-- ==== Sys2Proof/Laws/PinEffects.lean ====
section
/-! SUPPORT. What a list of events leaves on the pins. -/

namespace Sys2Proof.Machine

/-- The pins of a list are the physical pins of its entries. -/
theorem mem_physPins (P : Profile) (L : List Nat) (p : Nat) : p ∈ physPins P L ↔ IsPinOf P L p := by
  simp [physPins, IsPinOf, List.mem_filterMap]

/-- Events that set no direction of `p` leave `dir[p]`. -/
theorem foldl_dir_untouched (es : List Event) (x : Pins) (p : Nat) (h : ∀ o, Event.dir p o ∉ es) :
    PinFile.get (es.foldl Pins.apply x).dir p = PinFile.get x.dir p := by
  induction es generalizing x with
  | nil => rfl
  | cons e rest ih =>
    rw [List.foldl_cons, ih _ (fun o ho => h o (List.mem_cons_of_mem _ ho))]
    cases e with
    | dir q o =>
      apply PinFile.get_set_of_ne
      rintro rfl
      exact h o List.mem_cons_self
    | _ => rfl

/-- Events that drive no `p` leave `lvl[p]`. -/
theorem foldl_lvl_untouched (es : List Event) (x : Pins) (p : Nat) (h : ∀ l, Event.drv p l ∉ es) :
    PinFile.get (es.foldl Pins.apply x).lvl p = PinFile.get x.lvl p := by
  induction es generalizing x with
  | nil => rfl
  | cons e rest ih =>
    rw [List.foldl_cons, ih _ (fun o ho => h o (List.mem_cons_of_mem _ ho))]
    cases e with
    | drv q o =>
      apply PinFile.get_set_of_ne
      rintro rfl
      exact h o List.mem_cons_self
    | _ => rfl

/-- Events with no `Dir` leave every direction. -/
theorem foldl_dir_none (es : List Event) (x : Pins) (h : ∀ p o, Event.dir p o ∉ es) :
    (es.foldl Pins.apply x).dir = x.dir :=
  PinFile.ext_get _ _ fun p => foldl_dir_untouched es x p (h p)

/-- A last direction written to `p` stays when nothing after it sets it. -/
theorem foldl_dir_last (es fs : List Event) (x : Pins) (p : Nat) (o : Level) (h1 : 1 ≤ p) (h2 : p ≤ zifPins)
    (h : ∀ o', Event.dir p o' ∉ fs) : PinFile.get ((es ++ Event.dir p o :: fs).foldl Pins.apply x).dir p = o := by
  rw [List.foldl_append, List.foldl_cons, foldl_dir_untouched fs _ p h]
  exact PinFile.get_set_self _ p o h1 h2

/-- A last level driven on `p` stays when nothing after it drives it. -/
theorem foldl_lvl_last (es fs : List Event) (x : Pins) (p : Nat) (l : Level) (h1 : 1 ≤ p) (h2 : p ≤ zifPins)
    (h : ∀ l', Event.drv p l' ∉ fs) : PinFile.get ((es ++ Event.drv p l :: fs).foldl Pins.apply x).lvl p = l := by
  rw [List.foldl_append, List.foldl_cons, foldl_lvl_untouched fs _ p h]
  exact PinFile.get_set_self _ p l h1 h2

/-- Pins made outputs at level `v`: those of the list, no other. -/
theorem foldl_outEvents (ps : List Nat) (v : Level) (x : Pins) (hr : ∀ p ∈ ps, 1 ≤ p ∧ p ≤ zifPins) (q : Nat) :
    PinFile.get ((ps.flatMap (outEvents v)).foldl Pins.apply x).dir q =
        (if q ∈ ps then true else PinFile.get x.dir q) ∧
    PinFile.get ((ps.flatMap (outEvents v)).foldl Pins.apply x).lvl q =
        (if q ∈ ps then v else PinFile.get x.lvl q) := by
  induction ps generalizing x with
  | nil => simp
  | cons p rest ih =>
    have hp := hr p List.mem_cons_self
    have := ih ((outEvents v p).foldl Pins.apply x) (fun p' h => hr p' (List.mem_cons_of_mem _ h))
    rw [List.flatMap_cons, List.foldl_append, this.1, this.2]
    simp only [outEvents, List.foldl, Pins.apply, PinFile.get_set, List.mem_cons, hp.1, hp.2, and_true]
    by_cases h : q ∈ rest <;> by_cases h' : q = p <;> simp [h, h', eq_comm]

/-- Pins made inputs at level `u`: those of the list, no other. -/
theorem foldl_inEvents (ps : List Nat) (u : Level) (x : Pins) (hr : ∀ p ∈ ps, 1 ≤ p ∧ p ≤ zifPins) (q : Nat) :
    PinFile.get ((ps.flatMap (inEvents u)).foldl Pins.apply x).dir q =
        (if q ∈ ps then false else PinFile.get x.dir q) ∧
    PinFile.get ((ps.flatMap (inEvents u)).foldl Pins.apply x).lvl q =
        (if q ∈ ps then u else PinFile.get x.lvl q) := by
  induction ps generalizing x with
  | nil => simp
  | cons p rest ih =>
    have hp := hr p List.mem_cons_self
    have := ih ((inEvents u p).foldl Pins.apply x) (fun p' h => hr p' (List.mem_cons_of_mem _ h))
    rw [List.flatMap_cons, List.foldl_append, this.1, this.2]
    simp only [inEvents, List.foldl, Pins.apply, PinFile.get_set, List.mem_cons, hp.1, hp.2, and_true]
    by_cases h : q ∈ rest <;> by_cases h' : q = p <;> simp [h, h', eq_comm]

/-! Which pins the event sequences of the ISP engine name. -/

theorem mem_roleDrive (P : Profile) (k : Nat) (v : Level) (e : Event) :
    e ∈ roleDrive P k v ↔ ∃ p, translatePin P k = some p ∧ e = .drv p v := by
  unfold roleDrive
  cases translatePin P k <;> simp

theorem mem_roleSample (P : Profile) (k : Nat) (v : Level) (e : Event) :
    e ∈ roleSample P k v ↔ ∃ p, translatePin P k = some p ∧ e = .smp p v := by
  unfold roleSample
  cases translatePin P k <;> simp

theorem mem_cycleEvents (P : Profile) (e : Event) (h : e ∈ cycleEvents P) :
    (∃ p v, translatePin P (roleXclk P) = some p ∧ e = .drv p v) ∨ e = .dly .ispEdge := by
  simp only [cycleEvents, List.mem_append, mem_roleDrive, List.mem_singleton] at h
  rcases h with ((⟨p, h, rfl⟩ | rfl) | ⟨p, h, rfl⟩) | rfl
  · exact .inl ⟨p, _, h, rfl⟩
  · exact .inr rfl
  · exact .inl ⟨p, _, h, rfl⟩
  · exact .inr rfl

theorem mem_clockEvents (P : Profile) (n : Nat) (e : Event) (h : e ∈ clockEvents P n) :
    (∃ p v, translatePin P (roleXclk P) = some p ∧ e = .drv p v) ∨ e = .dly .ispEdge := by
  simp only [clockEvents, List.mem_flatten, List.mem_replicate] at h
  obtain ⟨l, ⟨-, rfl⟩, h⟩ := h
  exact mem_cycleEvents P e h

/-- The events of one bit: drives of SDO, SCK and XCLK, the sample of SDI, delays. -/
theorem mem_bitEvents (P : Profile) (c : Nat) (b l : Level) (e : Event) (h : e ∈ bitEvents P c b l) :
    (∃ p v, translatePin P (roleSdo P) = some p ∧ e = .drv p v) ∨
    (∃ p v, translatePin P (roleSck P) = some p ∧ e = .drv p v) ∨
    (∃ p v, translatePin P (roleXclk P) = some p ∧ e = .drv p v) ∨
    (∃ p v, translatePin P (roleSdi P) = some p ∧ e = .smp p v) ∨ e = .dly .ispEdge := by
  simp only [bitEvents, List.mem_append, mem_roleDrive, mem_roleSample] at h
  rcases h with ((((⟨p, h, rfl⟩ | h) | ⟨p, h, rfl⟩) | h) | ⟨p, h, rfl⟩) | ⟨p, h, rfl⟩
  · exact .inl ⟨p, _, h, rfl⟩
  · rcases mem_clockEvents P c e h with ⟨p, v, hp, he⟩ | he
    · exact .inr (.inr (.inl ⟨p, v, hp, he⟩))
    · exact .inr (.inr (.inr (.inr he)))
  · exact .inr (.inl ⟨p, _, h, rfl⟩)
  · rcases mem_clockEvents P c e h with ⟨p, v, hp, he⟩ | he
    · exact .inr (.inr (.inl ⟨p, v, hp, he⟩))
    · exact .inr (.inr (.inr (.inr he)))
  · exact .inr (.inr (.inr (.inl ⟨p, _, h, rfl⟩)))
  · exact .inr (.inl ⟨p, _, h, rfl⟩)

/-- A list of events made of bits of an exchange (one byte, or a frame of them). -/
def SerialEvents (P : Profile) (es : List Event) : Prop :=
  ∀ e ∈ es, (∃ p v, translatePin P (roleSdo P) = some p ∧ e = .drv p v) ∨
    (∃ p v, translatePin P (roleSck P) = some p ∧ e = .drv p v) ∨
    (∃ p v, translatePin P (roleXclk P) = some p ∧ e = .drv p v) ∨
    (∃ p v, translatePin P (roleSdi P) = some p ∧ e = .smp p v) ∨ e = .dly .ispEdge

theorem xferEvents_serial (P : Profile) (c : Nat) (b r : Byte) : SerialEvents P (xferEvents P c b r) := by
  intro e he
  simp only [xferEvents, List.mem_flatMap] at he
  obtain ⟨x, -, he⟩ := he
  exact mem_bitEvents P c _ _ e he

theorem frameEvents_serial (P : Profile) (c : Nat) (b0 b1 b2 b3 r0 r1 r2 r3 : Byte) :
    SerialEvents P (frameEvents P c b0 b1 b2 b3 r0 r1 r2 r3) := by
  intro e he
  simp only [frameEvents, List.mem_append] at he
  rcases he with ((he | he) | he) | he <;> exact xferEvents_serial P c _ _ e he

/-- An exchange sets no direction. -/
theorem serial_dir (P : Profile) (es : List Event) (h : SerialEvents P es) (x : Pins) :
    (es.foldl Pins.apply x).dir = x.dir := by
  apply foldl_dir_none
  intro p o ho
  rcases h _ ho with ⟨_, _, _, h⟩ | ⟨_, _, _, h⟩ | ⟨_, _, _, h⟩ | ⟨_, _, _, h⟩ | h <;> cases h

/-- An exchange drives SDO, SCK and XCLK only. -/
theorem serial_lvl_other (P : Profile) (es : List Event) (h : SerialEvents P es) (x : Pins) (p : Nat)
    (hp : ¬ IsPinOf P [roleSdo P, roleSck P, roleXclk P] p) :
    PinFile.get (es.foldl Pins.apply x).lvl p = PinFile.get x.lvl p := by
  apply foldl_lvl_untouched
  intro l hl
  apply hp
  rcases h _ hl with ⟨q, v, hq, h⟩ | ⟨q, v, hq, h⟩ | ⟨q, v, hq, h⟩ | ⟨q, v, hq, h⟩ | h <;>
    first | (cases h; exact ⟨_, by simp, hq⟩) | cases h

/-- TRISTATE's events leave every pin as after reset, whatever it was (R170, R40). -/
theorem tristate_pins (x : Pins) : tristateEvents.foldl Pins.apply x = Pins.reset := by
  have key : ∀ (n : Nat) (x : Pins) (q : Nat), n ≤ zifPins →
      PinFile.get (((List.range n).flatMap fun i => [Event.dir (i + 1) false, Event.drv (i + 1) false]).foldl
        Pins.apply x).dir q = (if 1 ≤ q ∧ q ≤ n then false else PinFile.get x.dir q) ∧
      PinFile.get (((List.range n).flatMap fun i => [Event.dir (i + 1) false, Event.drv (i + 1) false]).foldl
        Pins.apply x).lvl q = (if 1 ≤ q ∧ q ≤ n then false else PinFile.get x.lvl q) := by
    intro n
    induction n with
    | zero =>
      intro x q _
      have : ¬ (1 ≤ q ∧ q ≤ 0) := by omega
      rw [if_neg this, if_neg this]
      exact ⟨rfl, rfl⟩
    | succ m ih =>
      intro x q hm
      have hih := ih x q (by omega)
      rw [List.range_succ, List.flatMap_append, List.foldl_append]
      simp only [List.flatMap_cons, List.flatMap_nil, List.append_nil, List.foldl_cons, List.foldl_nil, Pins.apply,
        PinFile.get_set]
      rw [hih.1, hih.2]
      by_cases h1 : m + 1 = q
      · have a : m + 1 = q ∧ 1 ≤ m + 1 ∧ m + 1 ≤ zifPins := ⟨h1, by omega, hm⟩
        have b : 1 ≤ q ∧ q ≤ m + 1 := by omega
        rw [if_pos a, if_pos a, if_pos b, if_pos b]
        exact ⟨rfl, rfl⟩
      · have a : ¬ (m + 1 = q ∧ 1 ≤ m + 1 ∧ m + 1 ≤ zifPins) := fun h => h1 h.1
        have b : (1 ≤ q ∧ q ≤ m + 1) ↔ (1 ≤ q ∧ q ≤ m) := by omega
        rw [if_neg a, if_neg a]
        simp only [b, and_self]
  have fin : ∀ q, PinFile.get (tristateEvents.foldl Pins.apply x).dir q = false ∧
      PinFile.get (tristateEvents.foldl Pins.apply x).lvl q = false := by
    intro q
    by_cases h : 1 ≤ q ∧ q ≤ 40
    · have := key 40 x q (Nat.le_refl _)
      rw [if_pos h, if_pos h] at this
      exact this
    · have hq : q = 0 ∨ zifPins < q := by simp only [zifPins]; omega
      exact ⟨PinFile.get_outside _ q hq, PinFile.get_outside _ q hq⟩
  have e1 : (tristateEvents.foldl Pins.apply x).dir = Pins.reset.dir :=
    PinFile.ext_get _ _ fun q => by rw [(fin q).1]; exact (PinFile.get_replicate q).symm
  have e2 : (tristateEvents.foldl Pins.apply x).lvl = Pins.reset.lvl :=
    PinFile.ext_get _ _ fun q => by rw [(fin q).2]; exact (PinFile.get_replicate q).symm
  generalize tristateEvents.foldl Pins.apply x = y at e1 e2
  cases y
  cases e1
  cases e2
  rfl

end Sys2Proof.Machine
end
============================================================
TASK ITEM: Search the entries for the word "those", then list each line that holds it.

SOLVED PROBLEM:
/-- Pins made outputs at level `v`: those of the list, no other. -/
/-- Pins made inputs at level `u`: those of the list, no other. -/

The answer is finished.